## Optimising Trigonometric Function Example

Suppose we have a corridor with a corner. End side of the corner has a width of 5m and the other has a width of 3m.

From the diagram

\[L=x+y=\frac{5}{cos \theta}+\frac{3}{sin \theta}\]

Differentiating with respect to

\[\theta\]

and setting equal to zero gives\[\frac{dL}{d \theta} = \frac{d}{d \theta} (\frac{5}{cos \theta}+\frac{3}{sin \theta})=5 sec \theta tan \theta -3 cosec \theta cot \theta =0\]

Hence

\[5 sec \theta tan \theta =3 cosec \theta cot \theta\]

\[5 \frac{sin \theta}{cos^2 \theta} =3 \frac{cos \theta}{ sin^2 \theta}\]

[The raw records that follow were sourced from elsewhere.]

/-- A fetch that touches a device register: the device's bytes of the word are any value, memory's are as they are, the read
is handed to the device (both the MODEL's, assumption log 2 and 12), and the word is run or handled as any other (rules R25,
R52, R55, R91, R92). -/
def Obligations.StepRunsWordFetchedFromDevice : Prop := ∀ s : State, NoInterrupt s.sampleMip → s.pc.toNat % 4 = 0 →
  memAdmit s.cfg s.pc 4 .fetch = true → touchesDevice s.cfg 4 s.pc = true →
    ∃ (w : InstrWord) (b : State),
      (∀ j, j < 4 → isDevice s.cfg (plus s.pc j) = false → w.extractLsb' (8 * j) 8 = s.mem.read (plus s.pc j).toNat) ∧
        b = { s.sampleMip.atInstr with draws := s.draws + 1, deviceLog := s.deviceLog ++ [.memRead s.pc 4] } ∧
        (∀ i, decode w = .instr i → step s = exec i b) ∧
        (decode w = .undefined → RejectedAs (step s) b .undefinedEncoding) ∧
        (decode w = .unlisted → RejectedAs (step s) b .unlistedEncoding)

/-- A fetch from a `pc` that is not a multiple of 4 is refused, after the interrupt check (rules R60, R253; decision D6). -/
def Obligations.MisalignedFetchRefused : Prop := ∀ s : State,
  NoInterrupt s.sampleMip → s.pc.toNat % 4 ≠ 0 → step s = .refused .fetchMisaligned

/-- An access to an address `MEM_ADMIT` does not admit leaves the core stuck: the fetch, the eight loads with `rd` not 0
and the four stores, at the address the access is performed at (rule R72; decision D27). -/
def Obligations.UnadmittedAccessIsStuck : Prop := ∀ s : State,
  (NoInterrupt s.sampleMip → s.pc.toNat % 4 = 0 → memAdmit s.cfg s.pc 4 .fetch = false →
      step s = .fault (.unadmittedAccess s.pc 4 .fetch)) ∧
    (∀ rd rs1 imm, ∀ l ∈ loadForms rd rs1 imm, ∀ p, rd ≠ 0#5 → PerformedAt s (baseDisp s rs1 imm) l.2.1 p →
      memAdmit s.cfg p l.2.1 .read = false → exec l.1 s = .fault (.unadmittedAccess p l.2.1 .read)) ∧
    ∀ rs1 rs2 imm, ∀ l ∈ storeForms rs1 rs2 imm, ∀ p, PerformedAt s (baseDisp s rs1 imm) l.2 p →
      memAdmit s.cfg p l.2 .write = false → exec l.1 s = .fault (.unadmittedAccess p l.2 .write)

/-- `X0` reads 0 and discards writes; a write to any other register changes that register only (rules R20, R21). -/
def Obligations.RegisterFile : Prop := ∀ (s : State) (r : RegIdx) (v : Word),
  s.x 0#5 = 0#64 ∧ s.setX 0#5 v = s ∧ RegsWith s (s.setX r v) r v ∧ SameAddresses s (s.setX r v) ∧
    SameCsrs s (s.setX r v) ∧ SameEnvironment s (s.setX r v) ∧ SameMemory s (s.setX r v)

/-- Memory is a map from addresses to bytes: a canonical memory reads at an address what was last written there, a write
leaves every other address alone, and the form is kept; equal contents are equal data (rule R52). -/
def Obligations.MemoryIsAMap : Prop := ∀ (m : Memory) (a : Nat) (b : Byte), m.wf = true → a < 2 ^ 64 →
  (m.write a b).read a = b ∧ (∀ c, c ≠ a → (m.write a b).read c = m.read c) ∧ (m.write a b).wf = true ∧
    ∀ m' : Memory, m'.wf = true → (∀ c, m.read c = m'.read c) → m = m'

/-! ### Encodings -/

/-- Every well-formed instruction's word decodes to it (rules R82 to R90). -/
def Obligations.DecodeOfEncode : Prop := ∀ i : Instr, i.wf = true → decode (encode i) = .instr i

/-- Every word that decodes to an instruction is that instruction's word, and the instruction is well formed: no two words
mean the same instruction and no bit of a word is dropped. -/
def Obligations.EncodeOfDecode : Prop := ∀ (w : InstrWord) (i : Instr), decode w = .instr i → encode i = w ∧ i.wf = true

/-- One word of each family, written out from the spec's encodings and examples. -/
def Obligations.WrittenOutWords : Prop :=
  HasWord (.auipc 5 0xFFFFF) 0xFFFFF297#32 ∧ HasWord (.lui 5 0x12345) 0x123452B7#32 ∧
    HasWord (.beq 5 6 8) 0x00628463#32 ∧ HasWord (.jal 0 0x1FFFF8) 0xFF9FF06F#32 ∧ HasWord (.jalr 5 5 0xFFC) 0xFFC282E7#32 ∧
    HasWord (.lb 6 10 0) 0x00050303#32 ∧ HasWord (.sb 10 5 0) 0x00550023#32 ∧ HasWord (.fence 0xF 0xF) 0x0FF0000F#32 ∧
    HasWord (.sub 7 5 6) 0x406283B3#32 ∧ HasWord (.sraw 7 5 6) 0x4062D3BB#32 ∧ HasWord (.xorW 7 5 6) 0x0062C3BB#32 ∧
    HasWord (.xori 6 5 0xFFF) 0xFFF2C313#32 ∧ HasWord (.srai 6 5 4) 0x4042D313#32 ∧ HasWord (.addiw 6 5 1) 0x0012831B#32 ∧
    HasWord (.csrrw 6 5 0x340) 0x34029373#32 ∧ HasWord (.csrrci 6 8 0x300) 0x30047373#32 ∧ HasWord .mret 0x30200073#32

\[\frac{sin^3 \theta}{cos^3 \theta} =\frac{3}{5} \rightarrow tan \theta = \sqrt{3}{\frac{3}{5}}\]

But

\[sec \theta = \sqrt{1+tan^2 \theta}=\sqrt{1+(\frac{3}{5})^{3/2}}\]

and

\[cosec \theta = \sqrt{1+cot^2 \theta}=\sqrt{1+(\frac{5}{3})^{3/2}}\]

Hence

\[L=5 \sqrt{1+(\frac{3}{5})^{3/2}} + 3 \sqrt{1+(\frac{5}{3})^{3/2}}\]

.From the graph the function is obviously a minimum.

The function here represents the distance between walls and the minimum distance is the maximum length of a beam that can pass through.